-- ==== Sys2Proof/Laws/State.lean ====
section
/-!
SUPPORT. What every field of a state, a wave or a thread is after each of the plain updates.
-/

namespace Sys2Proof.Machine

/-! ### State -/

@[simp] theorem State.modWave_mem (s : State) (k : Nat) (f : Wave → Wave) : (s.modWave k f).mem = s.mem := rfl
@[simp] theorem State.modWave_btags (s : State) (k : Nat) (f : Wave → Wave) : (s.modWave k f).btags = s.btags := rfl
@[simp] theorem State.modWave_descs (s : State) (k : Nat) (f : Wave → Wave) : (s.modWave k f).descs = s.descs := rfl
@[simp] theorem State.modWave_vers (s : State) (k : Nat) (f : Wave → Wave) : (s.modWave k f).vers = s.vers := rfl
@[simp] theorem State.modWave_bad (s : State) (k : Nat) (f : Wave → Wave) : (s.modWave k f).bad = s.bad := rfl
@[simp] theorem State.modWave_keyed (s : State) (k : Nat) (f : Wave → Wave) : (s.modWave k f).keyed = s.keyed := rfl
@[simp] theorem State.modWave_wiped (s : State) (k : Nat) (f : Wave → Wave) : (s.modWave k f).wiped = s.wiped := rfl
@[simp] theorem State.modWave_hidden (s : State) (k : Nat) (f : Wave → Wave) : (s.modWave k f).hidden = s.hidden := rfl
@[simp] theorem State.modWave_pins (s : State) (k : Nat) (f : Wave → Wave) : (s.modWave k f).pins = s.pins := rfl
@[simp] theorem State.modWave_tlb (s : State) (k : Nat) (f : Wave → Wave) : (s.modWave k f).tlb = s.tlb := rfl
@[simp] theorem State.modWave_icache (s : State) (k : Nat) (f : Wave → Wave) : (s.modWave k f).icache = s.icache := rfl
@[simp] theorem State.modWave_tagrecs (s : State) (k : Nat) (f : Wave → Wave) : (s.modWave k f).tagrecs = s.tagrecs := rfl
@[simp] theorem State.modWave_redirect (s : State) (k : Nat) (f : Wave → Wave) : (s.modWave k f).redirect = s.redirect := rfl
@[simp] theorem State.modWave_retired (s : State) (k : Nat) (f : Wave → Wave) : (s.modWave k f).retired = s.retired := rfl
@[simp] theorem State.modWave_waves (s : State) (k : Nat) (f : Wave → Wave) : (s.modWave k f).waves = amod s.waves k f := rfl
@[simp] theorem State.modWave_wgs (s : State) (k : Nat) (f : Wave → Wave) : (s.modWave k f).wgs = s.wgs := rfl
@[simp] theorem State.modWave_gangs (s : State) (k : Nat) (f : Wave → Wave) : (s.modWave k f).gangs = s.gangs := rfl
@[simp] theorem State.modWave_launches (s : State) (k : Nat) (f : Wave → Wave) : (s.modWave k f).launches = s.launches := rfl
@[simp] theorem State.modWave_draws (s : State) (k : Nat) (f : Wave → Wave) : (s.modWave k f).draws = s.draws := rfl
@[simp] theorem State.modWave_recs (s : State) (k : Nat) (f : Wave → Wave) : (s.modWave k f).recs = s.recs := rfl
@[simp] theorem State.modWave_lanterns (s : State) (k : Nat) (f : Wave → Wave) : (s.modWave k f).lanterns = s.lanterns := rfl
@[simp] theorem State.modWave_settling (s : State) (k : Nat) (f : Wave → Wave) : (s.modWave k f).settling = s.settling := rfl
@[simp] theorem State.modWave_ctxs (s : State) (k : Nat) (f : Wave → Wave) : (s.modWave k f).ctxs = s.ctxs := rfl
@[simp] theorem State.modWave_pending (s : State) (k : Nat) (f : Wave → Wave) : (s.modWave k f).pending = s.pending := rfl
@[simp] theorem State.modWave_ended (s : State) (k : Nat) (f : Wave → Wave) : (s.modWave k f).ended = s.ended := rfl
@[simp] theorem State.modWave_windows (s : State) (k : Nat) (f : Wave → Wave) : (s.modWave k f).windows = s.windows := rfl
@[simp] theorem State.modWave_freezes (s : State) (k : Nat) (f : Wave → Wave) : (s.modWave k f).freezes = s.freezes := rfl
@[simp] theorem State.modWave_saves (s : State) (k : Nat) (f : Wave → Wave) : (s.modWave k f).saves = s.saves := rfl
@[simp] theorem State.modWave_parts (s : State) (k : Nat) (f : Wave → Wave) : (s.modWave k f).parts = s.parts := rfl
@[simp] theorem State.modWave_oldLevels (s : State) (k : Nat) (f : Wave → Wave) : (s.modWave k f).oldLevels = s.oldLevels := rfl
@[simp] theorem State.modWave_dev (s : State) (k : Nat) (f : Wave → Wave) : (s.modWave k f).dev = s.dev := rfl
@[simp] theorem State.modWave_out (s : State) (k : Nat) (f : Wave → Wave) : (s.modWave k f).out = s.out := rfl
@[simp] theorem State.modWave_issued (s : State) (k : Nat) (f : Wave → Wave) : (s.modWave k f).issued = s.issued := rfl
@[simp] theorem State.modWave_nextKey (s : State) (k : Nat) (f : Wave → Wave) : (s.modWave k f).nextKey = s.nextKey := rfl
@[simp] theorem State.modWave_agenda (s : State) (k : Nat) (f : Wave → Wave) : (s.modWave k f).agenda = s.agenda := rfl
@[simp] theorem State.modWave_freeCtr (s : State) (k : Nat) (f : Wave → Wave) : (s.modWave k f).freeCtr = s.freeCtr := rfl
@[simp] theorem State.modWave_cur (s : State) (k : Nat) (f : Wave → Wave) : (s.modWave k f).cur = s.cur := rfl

........

* **Directions**
The reply should hold only the lines from the beginning of the listing above through the line with "s.launches := rfl", each one written exactly as it appears.

* **Output below**
-- ==== Sys2Proof/Laws/State.lean ====
section
/-!
SUPPORT. What every field of a state, a wave or a thread is after each of the plain updates.
-/

namespace Sys2Proof.Machine

/-! ### State -/

@[simp] theorem State.modWave_mem (s : State) (k : Nat) (f : Wave → Wave) : (s.modWave k f).mem = s.mem := rfl
@[simp] theorem State.modWave_btags (s : State) (k : Nat) (f : Wave → Wave) : (s.modWave k f).btags = s.btags := rfl
@[simp] theorem State.modWave_descs (s : State) (k : Nat) (f : Wave → Wave) : (s.modWave k f).descs = s.descs := rfl
@[simp] theorem State.modWave_vers (s : State) (k : Nat) (f : Wave → Wave) : (s.modWave k f).vers = s.vers := rfl
@[simp] theorem State.modWave_bad (s : State) (k : Nat) (f : Wave → Wave) : (s.modWave k f).bad = s.bad := rfl
@[simp] theorem State.modWave_keyed (s : State) (k : Nat) (f : Wave → Wave) : (s.modWave k f).keyed = s.keyed := rfl
@[simp] theorem State.modWave_wiped (s : State) (k : Nat) (f : Wave → Wave) : (s.modWave k f).wiped = s.wiped := rfl
@[simp] theorem State.modWave_hidden (s : State) (k : Nat) (f : Wave → Wave) : (s.modWave k f).hidden = s.hidden := rfl
@[simp] theorem State.modWave_pins (s : State) (k : Nat) (f : Wave → Wave) : (s.modWave k f).pins = s.pins := rfl
@[simp] theorem State.modWave_tlb (s : State) (k : Nat) (f : Wave → Wave) : (s.modWave k f).tlb = s.tlb := rfl
@[simp] theorem State.modWave_icache (s : State) (k : Nat) (f : Wave → Wave) : (s.modWave k f).icache = s.icache := rfl
@[simp] theorem State.modWave_tagrecs (s : State) (k : Nat) (f : Wave → Wave) : (s.modWave k f).tagrecs = s.tagrecs := rfl
@[simp] theorem State.modWave_redirect (s : State) (k : Nat) (f : Wave → Wave) : (s.modWave k f).redirect = s.redirect := rfl
@[simp] theorem State.modWave_retired (s : State) (k : Nat) (f : Wave → Wave) : (s.modWave k f).retired = s.retired := rfl
@[simp] theorem State.modWave_waves (s : State) (k : Nat) (f : Wave → Wave) : (s.modWave k f).waves = amod s.waves k f := rfl
@[simp] theorem State.modWave_wgs (s : State) (k : Nat) (f : Wave → Wave) : (s.modWave k f).wgs = s.wgs := rfl
@[simp] theorem State.modWave_gangs (s : State) (k : Nat) (f : Wave → Wave) : (s.modWave k f).gangs = s.gangs := rfl
@[simp] theorem State.modWave_launches (s : State) (k : Nat) (f : Wave → Wave) : (s.modWave k f).launches = s.launches := rfl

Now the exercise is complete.